On 1/10/2016 10:59 PM, Martin Eastburn wrote:
Look it up yourself. Redwood is considered both structural for beams
and a hard wood. If the wood is old - e.g. sawed months or years ago
it is hard to nail through. Not much sap inside so it lasts and lasts.

Being a cone bearing tree doesn't make it a softwood.

yes it does. Just like balsa is considered a hardwood. Technically
speaking, deciduous = hardwood, conifer=softwood.
That has nothing to do with it's actual hardness since balsa is one of
the softest woods.


Just like the
mighty oak decays faster than the fast growing popular.

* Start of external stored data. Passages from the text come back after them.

-- ==== Sys2Proof/Machine/Engines.lean ====
section
/-! DEFINITION. The copy and L2 engines (R216 to R223) and the synchronisation commands (R247, R248). -/

namespace Sys2Proof.Machine

/-! ## COPY (R216 to R219) -/

/-- R217: a byte of an overlapping copy: the source byte as it stood, or the value the copy wrote there. `ahead` says
that source bytes are destination bytes of higher number; d is the distance. -/
def overlapByte (old : List Byte) (ahead : Bool) (d n num : Nat) (i : Nat) : Nat → Byte
  | 0 => old.getD i 0#8
  | fuel + 1 =>
    if Config.copyNew num i then
      if ahead then
        (if i + d < n then overlapByte old ahead d n num (i + d) fuel else old.getD i 0#8)
      else (if d ≤ i then overlapByte old ahead d n num (i - d) fuel else old.getD i 0#8)
    else old.getD i 0#8

/-- R217: the bytes a copy writes, with a fresh number where the ranges overlap. -/
def copiedBytes (s : State) (src dst : Nat) (old : List Byte) : List Byte × State :=
  let n := old.length
  if src ≠ dst ∧ 0 < overlap src n dst n then
    ((List.range n).map fun i => overlapByte old (decide (dst < src)) (if dst < src then src - dst else dst - src) n s.free i n,
      s.fresh)
  else (old, s)

/-- R216, R217: both ranges are checked before any byte moves. -/
def copyRange (s : State) (lease : List Extent) (src dst n : Nat) : Except AccErr Unit × State :=
  match covered lease src n .r, covered lease dst n .w with
  | .error r, _ => (.error (.lease src n 4 r), s)
  | _, .error r => (.error (.lease dst n 2 r), s)
  | .ok _, .ok _ =>
    match readVa s lease src n with
    | (.error e, s1) => (.error e, s1)
    | (.ok old, s1) =>
      let b := copiedBytes s1 src dst old
      writeVa b.2 lease dst b.1

/-- COPY (R216 to R219). -/
def execCopy (k : CmdRef) (x : CmdArgs) (s : State) : Result :=
  withCmd k s fun r c s =>
    let n := x.p1.toNat
    if n = 0 then s.cmdDone k 0#2
    else
      match extAddr r.lease r.extn (tidExt c.tidA) (tidOffset c.tidA + x.p0.toNat) n .r,
          extAddr r.lease r.extn (tidExt c.tidC) (tidOffset c.tidC + x.fixed.toNat) n .w with
      | .error e, _ => s.cmdFault k c e
      | _, .error e => s.cmdFault k c e
      | .ok src, .ok dst =>
        let q := copyRange s r.lease src dst n
        q.2.cmdEnd k c q.1

/-! ## COPYM (R220) -/

/-- R137, R211: what holds the landing of a fill: an earlier MMA that has not read the bytes, or a CBAR on the tile. -/
def Run.fillHeld (r : Run) (c : Cmd) : Bool :=
  r.barred c (.tileFetch c.args.tc.toNat) || (r.before c).any fun m => m.args.tc == c.args.tc && fillMeets c m

/-- R202: the place of a COPYM's landing in the start order of its tile's fetch queue: an earlier TFETCH or UNPIN of the
tile that has not started, or an earlier landing, holds it. -/
def Run.fetchBefore (r : Run) (c : Cmd) : Bool :=
  r.copymBefore c || (r.before c).any fun d => (d.op == 0x15 || d.op == 0x16) && d.args.tc == c.args.tc && d.phase == .waiting

/-- R137, R202, R410: the started fills that no command of a window that is ending will let land: what must come before them
has not started. They are held by a CBAR, by an MMA that reads the bytes they replace, or by the place of a COPYM's landing. -/
def Run.stuck (r : Run) : List Nat :=
  r.cmds.foldl (fun l c =>
    if c.phase == .started && c.step == 0 && c.fillRange.isSome && (r.before c).any (fun d => d.phase != .done &&
        ((d.op == 0x0A && cbarMasks d.args (.tileFetch c.args.tc.toNat)) ||
         (d.args.tc == c.args.tc && ((d.phase == .waiting && fillMeets c d) || (c.op == 0x11 &&
           ((d.phase == .waiting && (d.op == 0x15 || d.op == 0x16)) || l.contains d.id))))))
    then l ++ [c.id] else l) []

/-- Bytes of a side of an operand store are replaced. -/
def putSide (m : SMap Byte) (off : Nat) : List Byte → SMap Byte
  | [] => m
  | b :: bs => putSide (SMap.put 0#8 m off b) (off + 1) bs

/-- What is left of ranges of bytes without one range. -/
def without (l : List (Nat × Nat)) (a z : Nat) : List (Nat × Nat) :=
  l.flatMap fun p => (if p.1 < min p.2 a then [(p.1, min p.2 a)] else []) ++ (if max p.1 z < p.2 then [(max p.1 z, p.2)] else [])

/-- R220, R224: the bytes a logged fill wrote: side, first byte, the byte after the last. -/
def fillSpan (f : FillLog) : Nat × Nat × Nat :=
  match fillRangeOf f.word f.tid with
  | some (side, off, n) => (side, off, off + n)
  | none => (0, 0, 0)

/-- R411: the entries of a fill log some of whose bytes no later fill has replaced. -/
def liveFills : List FillLog → List FillLog
  | [] => []
  | f :: fs =>
    let x := fillSpan f
    let left := fs.foldl (fun l g => if (fillSpan g).1 = x.1 then without l (fillSpan g).2.1 (fillSpan g).2.2 else l)
      [(x.2.1, x.2.2)]
    if left.any fun p => decide (p.1 < p.2) then f :: liveFills fs else liveFills fs

/-- R132, R411: bytes land in an operand store, and the fill is logged; the log keeps the fills some of whose bytes stand. -/
def Tile.fill (t : Tile) (side off : Nat) (bs : List Byte) (log : FillLog) : Tile :=
  let t1 := if side = 0 then { t with a := putSide t.a off bs } else { t with b := putSide t.b off bs }
  { t1 with fills := liveFills (t1.fills ++ [log]) }

/-- R220: the bytes a COPYM moves. -/
def copymBytes (s : State) (r : Run) (x : CmdArgs) (a : Tid) : Except AccErr (List Byte) × State :=
  readExt s r.lease r.extn (tidExt a) (tidOffset a + x.p0.toNat) x.p1.toNat

/-- COPYM (R220): its bytes land as they stand; with no bytes it has landed at once. -/
def execCopym (k : CmdRef) (x : CmdArgs) (s : State) : Result :=
  withCmd k s fun r c s =>
    if x.p1 = 0#32 then s.landed k c
    else if r.fillHeld c || r.fetchBefore c then s
    else
      match copymBytes s r x c.tidA with
      | (.error e, s1) => s1.cmdFault k c e
      | (.ok bs, s1) =>
        let t := x.tc.toNat
        (s1.modRun k.task fun q => q.setTile t ((q.tile t).fill (x.fld 94 94) (128 * x.fld 93 82) bs ⟨c.word, c.tidA⟩)).landed
          k c

/-! ## GATHER and SCATTER (R221, R222) -/

/-- R221: bytes of a row of a dense tensor. -/
def rowBytes (t : Tid) : Nat := tidDim t 0 / contElems (tidFmt t) * contBytes (tidFmt t)

/-- R221: one row from a tensor to another. -/
def moveRow (s : State) (r : Run) (a : Tid) (i : Nat) (c : Tid) (j : Nat) : Except AccErr Unit × State :=
  match readExt s r.lease r.extn (tidExt a) (rowOff a i 0 0) (rowBytes a) with
  | (.error e, s1) => (.error e, s1)
  | (.ok bs, s1) => writeExt s1 r.lease r.extn (tidExt c) (rowOff c j 0 0) bs

/-- R221: index number i of the command, then one row. -/
def gatherRow (r : Run) (c : Cmd) (gather : Bool) (i : Nat) (s : State) : Except AccErr Unit × State :=
  match readElem s r.lease r.extn c.tidB (c.args.p0.toNat + i) 0 with
  | (.error e, s1) => (.error e, s1)
  | (.ok y, s1) =>
    if gather then
      if y < tidDim c.tidA 1 then moveRow s1 r c.tidA y c.tidC i
      else writeExt s1 r.lease r.extn (tidExt c.tidC) (rowOff c.tidC i 0 0) (List.replicate (rowBytes c.tidC) 0#8)
    else if y < tidDim c.tidC 1 then moveRow s1 r c.tidA i c.tidC y
    else (.ok (), s1)

/-- GATHER (R221, R222). -/
def execGather (k : CmdRef) (x : CmdArgs) (s : State) : Result :=
  withCmd k s fun r c s =>
    let q := forAcc (List.range x.p1.toNat) (gatherRow r c true) s
    q.2.cmdEnd k c q.1

/-- SCATTER (R221, R222): rows in ascending i, so of a repeated row the highest i stands. -/
def execScatter (k : CmdRef) (x : CmdArgs) (s : State) : Result :=
  withCmd k s fun r c s =>
    let q := forAcc (List.range x.p1.toNat) (gatherRow r c false) s
    q.2.cmdEnd k c q.1

/-! ## L2PUSH (R223) -/

/-- R214: the run-ahead window of a port. -/
def windowBytes : Nat := 16384

/-- R223: a receiver still takes pushes of a key. -/
def takesPush (s : State) (key : Nat) (q : W64 × Nat) : Option Port :=
  match s.run? q.1 with
  | some r =>
    match SMap.get? r.ports q.2 with
    | some p => if p.mode = 3 ∧ p.key = key ∧ !p.stopped then some p else none
    | none => none
  | none => none

/-- R223: bytes enter a receiver's window, and its port may emit. -/
def State.pushTo (bs : List Byte) (s : State) (q : W64 × Nat) : State :=
  (s.modRun q.1 fun r => { r with ports := r.ports.map fun p =>
    if p.1 = q.2 then (p.1, { p.2 with pushed := p.2.pushed ++ bs }) else p }).push (.portEmit ⟨q.1, q.2⟩)

/-- R223: send what the receivers have room for, at most to the end of the present row. -/
def State.pushRows (s : State) (k : CmdRef) (i : Instr) (r : Run) (c : Cmd) (recv : List (W64 × Nat)) (bad : Bool) : State :=
  let x := c.args
  let rb := rowBytes c.tidA
  let total := rb * x.p1.toNat
  let room := (recv.map fun q => match takesPush s (x.fld 94 79) q with
    | some p => windowBytes - p.pushed.length | none => 0).foldl min windowBytes
  let n := min room (min (total - c.sent) (rb - c.sent % rb))
  let s1 := s.modCmd k fun y => { y with recv := recv, bad := bad }
  if total ≤ c.sent ∨ recv.isEmpty then s1.cmdDone k (if bad then 2#2 else 0#2)
  else if n = 0 then s1
  else
    match readExt s1 r.lease r.extn (tidExt c.tidA) (rowOff c.tidA (x.p0.toNat + c.sent / rb) 0 0 + c.sent % rb) n with
    | (.error e, s2) => s2.cmdFault k c e
    | (.ok bs, s2) =>
      ((recv.foldl (State.pushTo bs) s2).modCmd k fun y => { y with sent := c.sent + n }).push i

/-- L2PUSH (R223): the receivers are fixed at the start; one that is lost receives nothing further. -/
def execL2push (k : CmdRef) (x : CmdArgs) (s : State) : Result :=
  withCmd k s fun r c s =>
    let all := if c.recv.isEmpty ∧ c.sent = 0 ∧ c.bad = false then (receivers s r c).getD [] else c.recv
    let live := all.filter fun q => (takesPush s (x.fld 94 79) q).isSome
    s.pushRows k (.l2push k x) r c live (c.bad || decide (live.length < all.length) || all.isEmpty)

/-! ## Synchronisation commands (R247, R248) -/

/-- R227, R370, R374: send a command's operation to the home of its word; on another device's memory it is performed
there, and the command goes on when the answer comes (DESIGN CHOICE, log entry 1). -/
def State.sendCmd (s : State) (k : CmdRef) (c : Cmd) (e : Extent) (va n : Nat) (size8 sys : Bool) (kind : HomeKind) : State :=
  let s1 := s.modCmd k fun y => { y with step := 1 }
  match e.place va with
  | .phys pa attr => s1.toHome ⟨homeDie pa, pa, size8, recalls pa attr, kind, .cmd k⟩
  | .peer p off =>
    if isSelf s p then
      match ingress s s.dev.devno.toNat p.win off n true true sys p.key with
      | .ok pa => s1.toHome ⟨homeDie pa, pa, size8, (readImport s p.win).sa, kind, .cmd k⟩
      | .error r => s.cmdFault k c (.import va n 6 r)
    else s1.sendPeer p off (BitVec.ofNat 64 va) c.pc size8 kind sys (.cmd k)

/-- R248, R377: the checks of an operation of a command, in the order lease, scope, path. -/
def State.syncCmd (s : State) (k : CmdRef) (r : Run) (c : Cmd) (off n : Nat) (size8 pcie : Bool) (kind : HomeKind) : State :=
  match extentOf r.lease r.extn (tidExt c.tidC) with
  | none => s.cmdFault k c (.lease off n 6 1)
  | some x =>
    let va := x.base + off
    match coveredRW r.lease va n true true with
    | .error z => s.cmdFault k c (.lease va n 6 z)
    | .ok e =>
      match pathRefuses s (e.place va) c.args.scope.toNat pcie with
      | some _ => s.cmdDone k 2#2
      | none => s.sendCmd k c e va n size8 (c.args.scope == 5#3) kind

/-- R247: the operand of a SIGNAL, extended by the element type. -/
def signalOperand (ty : Nat) (v : W32) : W64 := if ty < 4 then v.signExtend 64 else v.setWidth 64

/-- SIGNAL (R247). -/
def execSignal (k : CmdRef) (x : CmdArgs) (s : State) : Result :=
  withCmd k s fun r c s =>
    let w := fmtBits (tidFmt c.tidC) / 8
    let op := x.fld 94 92
    s.syncCmd k r c (tidOffset c.tidC + w * x.p0.toNat) w (w == 8) (decide (op ≤ 2))
      (.sigop op (signalOperand (tidFmt c.tidC) x.p1) x.scope.toNat)

/-- The window of a context is ending by a fault. -/
def Run.faulting (r : Run) : Bool :=
  match r.ending with
  | some (.fault _ _) => true
  | _ => false

/-- R240: where row c of a chunk map stands. -/
def chunkOff (c : Cmd) : Nat := rowOff c.tidC c.args.p0.toNat 0 0

/-- ARRIVEC (R248). -/
def execArrivec (k : CmdRef) (x : CmdArgs) (s : State) : Result :=
  withCmd k s fun r c s =>
    if !r.faulting && (r.before c).any (fun d => d.queue != .sync && d.queue != .guest) then s
    else
      s.syncCmd k r c (chunkOff c) 40 true false
        (.arrivec (if x.p1.getLsbD 24 then some (x.p1.extractLsb' 0 16) else none) (x.p1.extractLsb' 16 8)
          (c.bad || r.faulting))

/-- WAITC (R248). -/
def execWaitc (k : CmdRef) (x : CmdArgs) (s : State) : Result :=
  withCmd k s fun r c s =>
    s.syncCmd k r c (chunkOff c) 40 true false (.waitc ((x.p1.extractLsb' 0 16).setWidth 64))

end Sys2Proof.Machine
end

And have you ever built a deck with redwood and one of pine or oak ?
pine fails fastest, then the oak then after more time the redwood takes
a refinishing and resealing.

I had a back deck that had 6x6 posts that were 22 feet long (tall). The
deck attached to the ground floor of the house and the outside on top of
these tall posts. After 17 years the posts were good as new and
had sharp square corners. Softwood would melt away.

We were getting 60" in low rain years, 30 when it didn't rain and over
100 when it poured. It was a rain forest with moss and fern all over.

http://www.calredwood.org/

Some call it soft because they don't use it. Some call it hard because
the experts call it that way. And the lumber stores call it that way.
It is a different species than conus or pines. Different rings and
structure.

Martin

On 1/10/2016 4:11 PM, krw wrote:
On Sat, 9 Jan 2016 21:59:57 -0600, Martin Eastburn
wrote:

Remember there are three species of Redwood. You are taking about the
Sequoia sempervirens is the coastal 350 feet + tall. The inland are
shorter but have massive trunks - drive through and live in... they are
the or giant sequoia (Sequoiadendron giganteum) 280 feet + with 26 feet
diameter trunks and the new one : Metasequoia glyptostroboides, the dawn
redwood the shrimp a mere 200 feet.

All have subspecies and are complex in nature. Most people don't
acknowledge that Redwood is Structural wood and a hardwood.


Huh? Redwood is a conifer, thus a softwood. ...or is there some
variety of Redwood that's crossed the line?